While high vaccination rates and other health measures meant New Zealand would be less reliant on widespread lockdowns, the traffic light framework still allowed the Government to take “necessary urgent action” to protect the health system and communities, the spokesperson said.
Localised lockdowns could be used to control high rates of transmission and prevent severe illness or death, the spokesperson said.
The “trigger” for, and scale of, any lockdown or restrictions would depend on the circumstances and the nature of the health response required.
These could include stay-at-home orders, closing premises such as schools and shops, restrictions on gatherings, and restrictions on movement in or out of a lockdown area.
The DPMC said this could involve requirements for people travelling into or out of a specific area, such as the measures in place for travel out of Auckland over summer.
It did not provide any further details on the likely measures.
However, leading epidemiologist Professor Michael Baker issued a plea to the Government to do away with the traffic lights altogether in favour of a tweaked alert level system, saying the framework was not designed to dampen down or manage an outbreak.
An Omicron outbreak would be “incredibly intense”, and the traffic light system wasn’t fit to handle that, Baker said.
The strain was very infectious and evaded some immunity from prior infection or vaccination, he said.
With Delta, there were three tools working to control the outbreak, Baker said: high vaccination coverage with a vaccine that limited transmission, contact tracing, and basic rules. With Omicron, “we’ve lost two of the three”.
The variant had a shorter incubation period, roughly two to three days, which “greatly limits” the ability for contact tracing, Baker said.
Vaccination still greatly improved outcomes, but was less helpful in stopping transmission.
Baker said the Government should look to reintroduce the alert level system “now, before we need it”.

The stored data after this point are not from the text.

-- ==== Sys2Proof/Laws/PerInstr.lean ====
section
/-! SUPPORT. Laws stated per instruction: the shape of the chain an instruction is encoded as (R94, R161). -/

namespace Sys2Proof.Laws.ChainShape

open Sys2Proof Config

/-- A well-formed instruction's chain, where it has one, has one or two transfers, each of at least one 8-bit unit at
100 kHz; it is the header-less status poll, or its first transfer transmits the two bytes of the instruction's header. -/
def Statement (i : Instr) : Prop :=
  wellFormed i = true →
    ∀ (p : Params) (org16 : Bool) (aEff : Nat) (c : Chain), encodeChain p org16 aEff i = some c →
      (c.length = 1 ∨ c.length = 2) ∧ (∀ t ∈ c, t.bits = 8 ∧ t.hz = 100000 ∧ 1 ≤ t.len) ∧
        (c = chainR ∨ ∃ v rest, encodeHeader p org16 aEff i = some v ∧ c = txTransfer (be16 v) :: rest)

/-- A header-only chain has the shape. -/
theorem chainH_shape (v : Nat) :
    ((chainH v).length = 1 ∨ (chainH v).length = 2) ∧ ∀ t ∈ chainH v, t.bits = 8 ∧ t.hz = 100000 ∧ 1 ≤ t.len := by
  refine ⟨.inl rfl, fun t h => ?_⟩
  obtain rfl : t = txTransfer (be16 v) := by simpa [chainH] using h
  exact ⟨rfl, rfl, by simp [txTransfer, be16]⟩

theorem encode (opcode payload dummy aEff : Nat) : Statement (.encode opcode payload dummy aEff) :=
  fun _ _ _ _ _ h => nomatch h

theorem read (address length : Nat) : Statement (.read address length) := by
  intro hw p org16 aEff c h
  cases h
  have hl : 1 ≤ length := by simpa [wellFormed] using hw
  refine ⟨.inr rfl, fun t ht => ?_, .inr ⟨_, _, rfl, rfl⟩⟩
  simp only [chainHR, List.mem_cons, List.not_mem_nil, or_false] at ht
  rcases ht with rfl | rfl
  · exact ⟨rfl, rfl, by simp [txTransfer, be16]⟩
  · exact ⟨rfl, rfl, hl⟩

theorem write (address : Nat) (data : List Byte) : Statement (.write address data) := by
  intro hw p org16 aEff c h
  cases h
  have hl : 1 ≤ data.length := by simpa [wellFormed] using hw
  refine ⟨.inr rfl, fun t ht => ?_, .inr ⟨_, _, rfl, rfl⟩⟩
  simp only [chainHW, List.mem_cons, List.not_mem_nil, or_false] at ht
  rcases ht with rfl | rfl
  · exact ⟨rfl, rfl, by simp [txTransfer, be16]⟩
  · exact ⟨rfl, rfl, hl⟩

theorem special (opcode subcode : Nat) : Statement (.special opcode subcode) := by
  intro _ p org16 aEff c h
  cases h
  exact ⟨(chainH_shape _).1, (chainH_shape _).2, .inr ⟨_, _, rfl, rfl⟩⟩

theorem ewen : Statement .ewen := by
  intro _ p org16 aEff c h
  cases h
  exact ⟨(chainH_shape _).1, (chainH_shape _).2, .inr ⟨_, _, rfl, rfl⟩⟩

theorem ewds : Statement .ewds := by
  intro _ p org16 aEff c h
  cases h
  exact ⟨(chainH_shape _).1, (chainH_shape _).2, .inr ⟨_, _, rfl, rfl⟩⟩

theorem eral : Statement .eral := by
  intro _ p org16 aEff c h
  cases h
  exact ⟨(chainH_shape _).1, (chainH_shape _).2, .inr ⟨_, _, rfl, rfl⟩⟩

theorem status : Statement .status := by
  intro _ p org16 aEff c h
  cases h
  refine ⟨.inl rfl, fun t ht => ?_, .inl rfl⟩
  obtain rfl : t = rxTransfer 1 := by simpa [chainR] using ht
  exact ⟨rfl, rfl, le_rfl⟩

theorem finalize (name : Option Name) (sizeBytes addrBits : Option Nat) (orgSup : Option OrgSup) (mode : AccessMode) :
    Statement (.finalize name sizeBytes addrBits orgSup mode) :=
  fun _ _ _ _ _ h => nomatch h

theorem readArray (burst : Bool) : Statement (.readArray burst) :=
  fun _ _ _ _ _ h => nomatch h

theorem writeArray : Statement .writeArray :=
  fun _ _ _ _ _ h => nomatch h

theorem eraseArray : Statement .eraseArray :=
  fun _ _ _ _ _ h => nomatch h

end Sys2Proof.Laws.ChainShape
end

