-- ==== Sys2Proof/Tests/Slice0.lean ====
section
/-! SUPPORT. The model's own tests: ill-formed terms, words written out from the encoding tables, one step per vector of
95_test_vectors.md, and for every statement with hypotheses a state that meets them. -/

namespace Sys2Proof.Tests

open Sys2Proof Machine Config

set_option maxRecDepth 4000

/-! ### Ill-formed terms -/

/-- R145: an opcode of 4 (E25). -/
theorem test_wf_encode_opcode : wellFormed (.encode 4 0 0 7) = false := by decide

/-- R145: `bits = 14` (E24). -/
theorem test_wf_encode_bits : wellFormed (.encode 0 0 1 13) = false := by decide

/-- R174 (T31). -/
theorem test_wf_read_length : wellFormed (.read 0 0) = false := by decide

/-- R174 (T32). -/
theorem test_wf_write_data : wellFormed (.write 0 []) = false := by decide

/-- D33: SPECIAL's opcode is a 2-bit value. -/
theorem test_wf_special_opcode : wellFormed (.special 4 0) = false := by decide

/-- E10: the edge of the domain is well-formed. -/
theorem test_wf_encode_edge : wellFormed (.encode 3 0x1FFF 4 9) = true := by decide

/-! ### The state the tests run on -/

/-- The catalog made up in section 2 of 95_test_vectors.md. -/
def demoCatalog : List CatalogEntry :=
  [{ name := ['d', 'e', 'm', 'o'], sizeBytes := 256, addrBits := 8, orgSup := 3 },
   { name := ['o', 'n', 'l', 'y', '8'], sizeBytes := 128, addrBits := 7, orgSup := 1 }]

/-- The default parameters with that catalog. -/
def par : Params := { Config.params with catalog := demoCatalog }

/-- An idle machine with a profile, its collaborator's next answers, and an image. -/
def idleAt (c : Cfg) (answers : List BusAnswer) (bytes : List Byte) : State :=
  loadImage bytes { State.reset with par := par, cfg := c, script := answers }

/-- The profiles of the vectors: 8-bit mode with `A_EFF` 7, 5 and 9, 16-bit mode with `A_EFF` 6 and 4. -/
def p7 : Cfg := committedCfg 128 7 3 .x8
def p5 : Cfg := committedCfg 4 5 1 .x8
def p9 : Cfg := committedCfg 512 9 3 .x8
def p6w : Cfg := committedCfg 128 7 3 .x16
def p4w : Cfg := committedCfg 8 5 3 .x16

/-- Whether an outcome is a next state of which `q` holds. -/
def nextIs (o : Host.Outcome State Fault Refusal) (q : State → Bool) : Bool :=
  match o with
  | .next t => q t
  | .fault _ => false
  | .refused _ => false

/-- Whether an outcome is this refusal. -/
def refusedIs (o : Host.Outcome State Fault Refusal) (r : Refusal) : Bool :=
  match o with
  | .refused r' => decide (r' = r)
  | .next _ => false
  | .fault _ => false

/-- The chain last issued. -/
def lastChain (s : State) : Option Chain := s.busLog.head?.map BusEvent.chain

/-! ### Words written out from the tables of R92 and R99 -/

/-- READ at `A_EFF = 7`, payload 5: `00000110 pppppppp` (K1). -/
theorem test_decode_read :
    decodeChain par false 7 [txTransfer [0b00000110#8, 0b00000101#8], rxTransfer 1] = .ok (.read 5 1) := by decide

/-- WRITE at `A_EFF = 7`, address 5: `00000010 1aaaaaaa` (K2). -/
theorem test_decode_write :
    decodeChain par false 7 [txTransfer [0b00000010#8, 0b10000101#8], txTransfer [0xAA]] = .ok (.write 5 [0xAA]) := by
  decide

/-- SPECIAL with the opcode and subcode no primitive uses, `A_EFF = 7`: `00000011 10100000` (T20). -/
theorem test_decode_special :
    decodeChain par false 7 [txTransfer [0b00000011#8, 0b10100000#8]] = .ok (.special 3 1) := by decide

/-- EWEN at `A_EFF = 4`: `00000000 01001100` (K4). -/
theorem test_decode_ewen :
    decodeChain par true 4 [txTransfer [0b00000000#8, 0b01001100#8]] = .ok .ewen := by decide

/-- EWDS at `A_EFF = 9`: `00001000 00000000`. -/
theorem test_decode_ewds :
    decodeChain par false 9 [txTransfer [0b00001000#8, 0b00000000#8]] = .ok .ewds := by decide

/-- ERAL at `A_EFF = 8`: `00000100 10000000`. -/
theorem test_decode_eral :
    decodeChain par false 8 [txTransfer [0b00000100#8, 0b10000000#8]] = .ok .eral := by decide

/-- STATUS: one received byte and no header (R94, shape `T_R`). -/
theorem test_decode_status :
    decodeChain par false 7 [{ tx := none, rxLen := 1, len := 1, bits := 8, hz := 100000 }] = .ok .status := by decide

/-- ENCODE's row `bits = 13`: `sooppppp pppppppp`. -/
theorem test_decode_encode : decodeTableWord 16 0b1110000000000001 = some (.encode 3 1 0 13) := by decide

/-- The table's numbering: the header's 16 bits, for READ at `A_EFF = 9` with payload 1: `000110pp pppppppp`. -/
theorem test_decode_table_word : decodeTableWord 16 0b0001100000000001 = some (.read 1 1) := by decide

/-- R103: no `START` bit with two opcode bits below it. -/
theorem test_decode_no_start : decodeTableWord 16 3 = none := by decide

/-- FINALIZE and the operations are command symbols without a binary code (R23); ENCODE causes no chain (R146). -/
theorem test_encode_no_chain :
    encodeChain par false 7 (.encode 0 0 0 7) = none ∧ encodeChain par false 7 (.readArray true) = none := by decide

/-- The encoder on the table of section 3 of the vectors, `A_EFF = 9`: READ max and WRITE max. -/
theorem test_encode_bytes :
    encode par false 9 (.read 0x3FF 1) = some [0x1B, 0xFF] ∧ encode par false 9 (.write 0x1FF [0]) = some [0x0B, 0xFF] := by
  decide

/-! ### One step per instruction -/

/-- E12: truncation at `bits = 13`. -/
theorem test_encode_truncates :
    nextIs (exec (.encode 3 0xFFFFFFFF 4 9) State.reset)
      (fun t => decide (t.res = .bytes [0xFF, 0xFF]) && decide (t.w.hdr = 0xFFFF) && t.st.done) = true := by decide

/-- E15: a payload one bit too wide. -/
theorem test_encode_masks :
    nextIs (exec (.encode 1 0x85 0 7) State.reset) (fun t => decide (t.res = .bytes [0x02, 0x85])) = true := by decide

/-- T4: address bit 8 truncated, two bytes received. -/
theorem test_read :
    nextIs (exec (.read 0x105 2) (idleAt p7 [.ok [0x11, 0x22]] []))
      (fun t => decide (t.res = .bytes [0x11, 0x22]) && decide (t.w.hdr = 0x0605) &&
        decide (lastChain t = some [txTransfer [0x06, 0x05], rxTransfer 2])) = true := by decide

/-- T16: `word_index` and `READ_PRESHIFT = 1`. -/
theorem test_read_preshift :
    nextIs (exec (.read 6 2)
        { idleAt p6w [.ok [0x12, 0x34]] [] with par := { par with addrUnitX16 := .wordIndex, readPreshift := true } })
      (fun t => decide (t.res = .bytes [0x12, 0x34]) && decide (t.w.hdr = 0x0306)) = true := by decide
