/-- QUERY_EDITION's content (R36). -/
def editionReport (d : Editions) (e : EdIx) : Bytes :=
  let m := d.image[e]
  let free := d.freeNumbers e
  u8 e ++ u8 m.state.code ++ u32 m.id ++ u16 m.limit
    ++ yesNo (decide (m.state = .opened ∨ m.state = .closed) && m.issued.length == m.limit)
    ++ u16 free.length ++ u16 (free.headD 0)
    ++ membership m.issued ++ membership d.unrec[e] ++ membership d.resv[e]
    ++ u8 (blockOf e) ++ u32 d.change[blockOf e] ++ u32 d.persisted[blockOf e]

/-- The reply content of the three requests that change the image (section 2.3). -/
def editionChanged (d : Editions) (e : EdIx) : Bytes := u8 e ++ u8 (blockOf e) ++ u32 d.change[blockOf e]

/-- The per-block fields of STORE_STATUS (R51); `none` is unknown, before the headers have been read: code 0 for role
and mark (log 25), an absent erase count (R191). -/
def blockBytes (b : Option BlockInfo) : Bytes :=
  u8 ((b.map (·.role.code)).getD 0) ++ optional 2 (b.map fun b => u16 b.erases) ++ u8 ((b.map (·.mark.code)).getD 0)

/-- STORE_STATUS's content (R51); the per-block fields are unknown until the headers have been read, and the two counts
0 (log 40). One presence byte stands before the group of a rotation in flight, its logical and its physical block
(log 52). -/
def storeReport (d : Editions) : Bytes :=
  let spares := if d.headersRead then (d.blocksWhere Role.isSpare).length else 0
  let retired := if d.headersRead then (d.blocksWhere Role.isRetired).length else 0
  u8 d.store.code ++ u8 spares ++ u8 retired
    ++ d.table.toList.flatMap (fun b => blockBytes (if d.headersRead then some b else none))
    ++ counted (fun b : LBlock => u8 b) d.writes
    ++ optional 2 (d.rot.map fun r => u8 r.block ++ u8 r.phys)
    ++ (List.finRange 4).flatMap (fun b => u32 d.change[b] ++ u32 d.persisted[b])
    ++ u32 d.seqCounter

/-! ### Feed axis (R71, R89) -/

def feedProfileBytes (p : FeedProfile) : Bytes :=
  u16 p.slow ++ u8 p.window ++ u8 p.settle ++ u16 p.backoff ++ yesNo p.reversal ++ u16 p.slip ++ yesNo p.invert
    ++ u8 p.lead ++ u8 p.trim ++ u8 p.sensor ++ u16 p.knife

/-- The near zone of an approach (R61): the remaining distance is the slow distance or less. -/
def Feed.near (f : Feed) (target : Int) : Bool := decide (target - f.position ≤ 100 * (f.profile.slow : Int))

/-- The move record (R71). The zone byte is 0 outside the approach phase, 1 in the far zone and 2 in the near zone
(log 43). -/
def moveBytes (f : Feed) (m : Move) : Bytes :=
  s32 m.target ++ u8 m.by_.code ++ u8 m.phase.code
    ++ u8 (match m.phase with | .approach => if f.near m.target then 2 else 1 | _ => 0)
    ++ yesNo m.reversalUsed ++ position m.endPoint

/-- FEED_STATUS's content (R71, R89). The position's mark of validity is a yes-or-no byte after it (log 44). The drive
outputs are bits 0 to 3 of one byte in the order of R71 (log 62); EDGE shows 1 for media present and KNIFE_HOME 1 for the
knife at rest (log 63). -/
def feedReport (s : State) : Bytes :=
  let f := s.feed
  let r := f.roll
  u8 f.axis.code ++ yesNo f.referenced ++ s32 f.position ++ yesNo f.referenced ++ position f.rest
    ++ optional 13 (f.move.map (moveBytes f))
    ++ u8 (bitMap [f.drive = .fast, f.drive = .slow, f.drive = .rev, f.knife]) ++ yesNo f.edge ++ yesNo f.knifeHome
    ++ optional 6 (f.fault.map fun x => u8 x.kind.code ++ u8 x.axis.code ++ s32 x.pos)
    ++ feedProfileBytes f.profile
    ++ s16 f.trimBase ++ s16 f.trimFine ++ s16 f.effectiveTrim
    ++ u8 r.state.code ++ u32 r.id ++ u8 r.mediaType ++ u32 r.declared ++ s32 r.consumed ++ s32 r.reach
    ++ u32 r.remaining ++ u32 s.reserved ++ u8 (s.liveJobs.filter fun p => p.2.holds.noMedia).length
    ++ u8 r.lastEvent.code ++ position (match r.lastEvent with | .cut p => some p | _ => none) ++ position r.pieceBase

/-! ### Ink channels (R101, R108, R120) -/

def inkProfileBytes (p : InkProfile) : Bytes :=
  u8 p.drop ++ u16 p.emptyAt ++ u16 p.fullAt ++ u16 p.start ++ u16 p.stop ++ u16 p.floor

/-- Number of live jobs whose unreleased entries hold reservation on a channel. -/
def State.holders (s : State) (c : Chan) : Nat :=
  (s.liveJobs.filter fun p =>
    p.2.ink.any fun e => e.chan == c && !e.released && decide (0 < e.remaining)).length
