-- ==== Sys2Proof/Machine/ColourCommands.lean ====
section
/-!
DEFINITION. The requests on the colour checker and the drift monitor, the dwell and the sensor link.
-/

namespace Sys2Proof.Machine

/-- SET_PATCHES (R140). -/
def execSetPatches (ft : Byte) (updates : List PatchUpdate) (s : State) : Host.Outcome State Fault Refusal :=
  .next (requestEvent 0x50 ft (patchesOwner updates) s)

/-- READ_PATCHES (R141). -/
def execReadPatches (ft : Byte) (s : State) : Host.Outcome State Fault Refusal :=
  .next (requestEvent 0x51 ft (fun s => report (patchesReport s.chk) s) s)

/-- SET_STRIP_PROFILE (R143). -/
def execSetStripProfile (ft : Byte) (profile : StripProfileArgs) (s : State) : Host.Outcome State Fault Refusal :=
  .next (requestEvent 0x52 ft (stripProfileOwner profile) s)

/-- CHECK_STATUS (R155). -/
def execCheckStatus (ft : Byte) (s : State) : Host.Outcome State Fault Refusal :=
  .next (requestEvent 0x53 ft (fun s => report (checkReport s.chk) s) s)

/-- SET_DRIFT_LIMITS (R158). -/
def execSetDriftLimits (ft : Byte) (warn out : U16) (s : State) : Host.Outcome State Fault Refusal :=
  .next (requestEvent 0x58 ft (driftLimitsOwner warn out) s)

/-- RECALIBRATED (R160). -/
def execRecalibrated (ft ch : Byte) (s : State) : Host.Outcome State Fault Refusal :=
  .next (requestEvent 0x59 ft (recalibratedOwner ch) s)

/-- DRIFT_STATUS (R164). -/
def execDriftStatus (ft : Byte) (s : State) : Host.Outcome State Fault Refusal :=
  .next (requestEvent 0x5A ft (fun s => report (driftReport s) s) s)

/-- DWELL_EXPIRY (R146). -/
def execDwellExpiry (s : State) : Host.Outcome State Fault Refusal :=
  .next (giveLine (dwellEnded s))

/-- MEASURE_COMMAND_DONE (R147). -/
def execMeasureCommandDone (ack : Bool) (s : State) : Host.Outcome State Fault Refusal :=
  .next (giveLine (measured ack s))

/-- RESULT_READ_DONE (R147). -/
def execResultReadDone (ack : Bool) (bytes : Vector Byte 8) (s : State) : Host.Outcome State Fault Refusal :=
  .next (giveLine (resultRead ack bytes s))

/-- READING_TIMEOUT (R147). -/
def execReadingTimeout (s : State) : Host.Outcome State Fault Refusal :=
  .next (giveLine (readingExpired s))

end Sys2Proof.Machine
end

He said New Zealand had time to prepare for Omicron, but that was largely “borrowed time”, given the “unprecedented” numbers of infected people coming into MIQ. There were 65 new border cases reported on Wednesday alone.
There were hundreds of active border cases, and New Zealand could have a border failure “at any moment”, he said.
Baker and University of Otago colleagues estimated in 2021 the country had a border incursion for every 100-200 people in MIQ.
“At the current MIQ rate, [Omicron] could get in very, very soon.”
Turning the tap down on arrivals was "urgent" and the first priority, he said.
Baker said Kiwis should be using the time before Omicron arrived in the community to vaccinate. That included both ensuring high uptake of boosters, and vaccinating children as fast as possible.
It was also critical all the country’s border deferences were reviewed to ensure they were fit for purpose, and a national mask-wearing strategy (with clear guidelines on what masks to use, for whom, and where) was needed “immediately”, Baker said.